[Excerpts from a dataset]
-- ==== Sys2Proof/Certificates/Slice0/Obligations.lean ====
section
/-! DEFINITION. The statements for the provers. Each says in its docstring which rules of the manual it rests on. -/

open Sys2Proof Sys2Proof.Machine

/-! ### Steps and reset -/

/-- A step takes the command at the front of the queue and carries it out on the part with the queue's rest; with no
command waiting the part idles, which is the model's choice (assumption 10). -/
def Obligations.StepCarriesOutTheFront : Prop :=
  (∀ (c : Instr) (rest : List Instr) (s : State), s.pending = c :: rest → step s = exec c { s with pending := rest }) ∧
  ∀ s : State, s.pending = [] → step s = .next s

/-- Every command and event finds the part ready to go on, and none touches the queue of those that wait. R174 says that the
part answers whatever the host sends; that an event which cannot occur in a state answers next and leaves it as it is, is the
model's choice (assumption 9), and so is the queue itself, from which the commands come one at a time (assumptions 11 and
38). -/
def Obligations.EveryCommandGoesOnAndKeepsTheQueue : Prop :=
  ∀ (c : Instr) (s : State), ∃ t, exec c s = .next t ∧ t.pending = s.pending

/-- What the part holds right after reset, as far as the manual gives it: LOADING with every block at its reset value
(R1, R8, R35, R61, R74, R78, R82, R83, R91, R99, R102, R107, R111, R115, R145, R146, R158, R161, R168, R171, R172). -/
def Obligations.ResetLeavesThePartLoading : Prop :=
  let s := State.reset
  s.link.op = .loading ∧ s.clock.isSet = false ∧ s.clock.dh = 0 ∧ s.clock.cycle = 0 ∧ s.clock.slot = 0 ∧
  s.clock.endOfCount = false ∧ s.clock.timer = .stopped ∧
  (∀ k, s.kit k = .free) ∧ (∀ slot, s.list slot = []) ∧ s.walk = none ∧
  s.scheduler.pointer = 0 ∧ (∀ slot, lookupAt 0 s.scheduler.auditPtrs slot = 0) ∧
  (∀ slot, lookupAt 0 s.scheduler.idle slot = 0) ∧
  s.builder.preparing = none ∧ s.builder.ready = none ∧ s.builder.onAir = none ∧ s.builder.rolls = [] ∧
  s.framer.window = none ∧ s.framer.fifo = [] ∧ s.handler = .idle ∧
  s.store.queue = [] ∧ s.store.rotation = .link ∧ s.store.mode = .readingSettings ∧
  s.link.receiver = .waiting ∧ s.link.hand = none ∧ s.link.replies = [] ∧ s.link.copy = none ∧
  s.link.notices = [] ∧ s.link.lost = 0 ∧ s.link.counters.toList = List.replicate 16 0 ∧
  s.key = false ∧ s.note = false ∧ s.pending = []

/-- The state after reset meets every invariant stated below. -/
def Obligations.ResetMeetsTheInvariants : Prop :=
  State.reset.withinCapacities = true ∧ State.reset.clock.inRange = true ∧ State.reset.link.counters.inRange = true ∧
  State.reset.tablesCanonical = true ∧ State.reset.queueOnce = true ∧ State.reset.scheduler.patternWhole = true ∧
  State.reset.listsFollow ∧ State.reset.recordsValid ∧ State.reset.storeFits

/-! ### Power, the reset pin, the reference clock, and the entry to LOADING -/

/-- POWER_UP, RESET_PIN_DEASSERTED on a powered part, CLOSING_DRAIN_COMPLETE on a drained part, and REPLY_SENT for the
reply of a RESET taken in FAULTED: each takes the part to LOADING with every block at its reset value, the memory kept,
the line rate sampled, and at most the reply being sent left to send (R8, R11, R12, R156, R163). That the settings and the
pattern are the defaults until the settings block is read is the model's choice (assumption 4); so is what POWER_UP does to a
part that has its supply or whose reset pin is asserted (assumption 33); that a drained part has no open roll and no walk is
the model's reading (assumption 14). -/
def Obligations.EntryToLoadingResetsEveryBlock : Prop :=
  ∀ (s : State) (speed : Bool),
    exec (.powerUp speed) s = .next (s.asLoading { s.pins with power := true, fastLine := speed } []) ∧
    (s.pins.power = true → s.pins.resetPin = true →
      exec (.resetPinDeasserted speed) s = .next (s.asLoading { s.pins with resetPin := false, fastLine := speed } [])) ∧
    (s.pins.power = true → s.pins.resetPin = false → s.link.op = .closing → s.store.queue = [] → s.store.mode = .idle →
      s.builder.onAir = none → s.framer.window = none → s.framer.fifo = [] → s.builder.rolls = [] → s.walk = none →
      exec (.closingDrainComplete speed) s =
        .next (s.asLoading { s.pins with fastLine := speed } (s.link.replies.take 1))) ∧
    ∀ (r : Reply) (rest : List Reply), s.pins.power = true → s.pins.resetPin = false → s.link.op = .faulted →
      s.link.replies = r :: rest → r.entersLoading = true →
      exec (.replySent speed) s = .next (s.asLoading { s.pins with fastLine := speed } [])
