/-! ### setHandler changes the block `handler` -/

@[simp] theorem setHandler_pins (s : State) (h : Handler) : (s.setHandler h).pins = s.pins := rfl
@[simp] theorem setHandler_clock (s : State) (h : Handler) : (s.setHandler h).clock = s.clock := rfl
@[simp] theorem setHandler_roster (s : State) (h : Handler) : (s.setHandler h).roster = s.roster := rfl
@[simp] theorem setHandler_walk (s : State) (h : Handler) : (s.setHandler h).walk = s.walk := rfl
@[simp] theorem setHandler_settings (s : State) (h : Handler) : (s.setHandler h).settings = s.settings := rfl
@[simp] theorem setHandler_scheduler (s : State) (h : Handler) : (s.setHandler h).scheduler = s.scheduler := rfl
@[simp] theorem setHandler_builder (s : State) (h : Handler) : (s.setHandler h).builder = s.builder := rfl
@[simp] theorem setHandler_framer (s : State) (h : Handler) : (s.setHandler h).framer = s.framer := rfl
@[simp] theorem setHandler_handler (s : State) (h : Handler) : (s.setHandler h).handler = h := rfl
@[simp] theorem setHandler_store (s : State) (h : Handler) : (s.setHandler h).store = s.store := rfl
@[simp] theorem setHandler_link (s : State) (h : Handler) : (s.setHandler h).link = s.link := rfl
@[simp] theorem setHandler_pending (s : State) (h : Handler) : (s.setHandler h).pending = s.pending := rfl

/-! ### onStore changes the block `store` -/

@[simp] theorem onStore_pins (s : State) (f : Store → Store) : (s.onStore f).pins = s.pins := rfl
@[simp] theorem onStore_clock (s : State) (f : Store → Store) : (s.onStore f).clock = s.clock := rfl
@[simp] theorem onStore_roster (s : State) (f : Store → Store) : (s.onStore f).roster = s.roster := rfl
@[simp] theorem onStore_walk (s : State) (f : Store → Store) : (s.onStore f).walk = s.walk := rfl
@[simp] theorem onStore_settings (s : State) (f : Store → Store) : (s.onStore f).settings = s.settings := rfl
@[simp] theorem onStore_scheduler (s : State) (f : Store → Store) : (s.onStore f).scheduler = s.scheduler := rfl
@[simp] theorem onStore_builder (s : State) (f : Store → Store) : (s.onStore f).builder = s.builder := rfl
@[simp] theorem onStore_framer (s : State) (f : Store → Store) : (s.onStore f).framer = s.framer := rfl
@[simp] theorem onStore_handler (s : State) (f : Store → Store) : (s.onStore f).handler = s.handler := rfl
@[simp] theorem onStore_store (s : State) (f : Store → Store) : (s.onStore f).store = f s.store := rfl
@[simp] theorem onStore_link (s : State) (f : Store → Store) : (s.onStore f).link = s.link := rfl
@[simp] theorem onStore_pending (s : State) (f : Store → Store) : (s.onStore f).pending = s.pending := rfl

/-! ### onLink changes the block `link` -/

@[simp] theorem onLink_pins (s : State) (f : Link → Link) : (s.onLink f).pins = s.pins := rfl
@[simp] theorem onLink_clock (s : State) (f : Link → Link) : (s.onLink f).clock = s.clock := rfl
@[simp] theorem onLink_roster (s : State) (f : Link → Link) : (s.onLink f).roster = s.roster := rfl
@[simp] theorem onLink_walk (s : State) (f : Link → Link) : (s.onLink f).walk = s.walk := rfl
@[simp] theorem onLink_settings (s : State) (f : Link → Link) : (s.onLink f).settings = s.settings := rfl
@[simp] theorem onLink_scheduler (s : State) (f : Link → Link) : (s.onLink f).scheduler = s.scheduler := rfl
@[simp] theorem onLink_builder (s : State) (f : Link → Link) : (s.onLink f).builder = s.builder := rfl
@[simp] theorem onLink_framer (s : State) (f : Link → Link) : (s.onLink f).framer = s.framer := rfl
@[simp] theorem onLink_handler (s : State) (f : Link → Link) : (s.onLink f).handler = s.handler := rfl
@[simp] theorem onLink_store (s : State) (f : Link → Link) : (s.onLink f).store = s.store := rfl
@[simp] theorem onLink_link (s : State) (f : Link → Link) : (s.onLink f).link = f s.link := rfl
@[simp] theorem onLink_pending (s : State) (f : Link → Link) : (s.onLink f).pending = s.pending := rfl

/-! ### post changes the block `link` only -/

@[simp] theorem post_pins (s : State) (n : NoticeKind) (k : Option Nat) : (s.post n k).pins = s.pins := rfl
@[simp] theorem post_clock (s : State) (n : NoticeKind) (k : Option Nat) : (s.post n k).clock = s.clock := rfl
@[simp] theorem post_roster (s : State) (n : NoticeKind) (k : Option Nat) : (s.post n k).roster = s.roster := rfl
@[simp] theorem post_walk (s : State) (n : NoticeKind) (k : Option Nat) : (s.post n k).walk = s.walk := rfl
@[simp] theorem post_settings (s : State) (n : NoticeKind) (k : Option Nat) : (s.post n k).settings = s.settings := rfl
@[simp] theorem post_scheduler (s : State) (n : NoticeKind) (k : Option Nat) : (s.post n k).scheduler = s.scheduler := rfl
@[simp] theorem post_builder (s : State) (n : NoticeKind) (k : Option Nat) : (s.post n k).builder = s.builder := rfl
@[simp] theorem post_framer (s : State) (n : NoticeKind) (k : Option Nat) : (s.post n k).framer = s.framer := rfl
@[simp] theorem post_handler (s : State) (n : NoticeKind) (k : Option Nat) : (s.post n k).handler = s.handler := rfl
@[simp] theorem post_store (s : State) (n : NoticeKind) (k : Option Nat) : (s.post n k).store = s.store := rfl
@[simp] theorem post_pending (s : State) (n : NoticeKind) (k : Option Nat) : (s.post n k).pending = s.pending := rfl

#### EXERCISE BRIEF:
Look back at the data above. Transcribe exactly the lines starting at the line that contains "h).store = s.store := rfl" and ending at the line that contains "(s.onStore f).roster = s.roster := rfl".

#### WORKED SOLUTION:
@[simp] theorem setHandler_store (s : State) (h : Handler) : (s.setHandler h).store = s.store := rfl
@[simp] theorem setHandler_link (s : State) (h : Handler) : (s.setHandler h).link = s.link := rfl
@[simp] theorem setHandler_pending (s : State) (h : Handler) : (s.setHandler h).pending = s.pending := rfl

/-! ### onStore changes the block `store` -/

@[simp] theorem onStore_pins (s : State) (f : Store → Store) : (s.onStore f).pins = s.pins := rfl
@[simp] theorem onStore_clock (s : State) (f : Store → Store) : (s.onStore f).clock = s.clock := rfl
@[simp] theorem onStore_roster (s : State) (f : Store → Store) : (s.onStore f).roster = s.roster := rfl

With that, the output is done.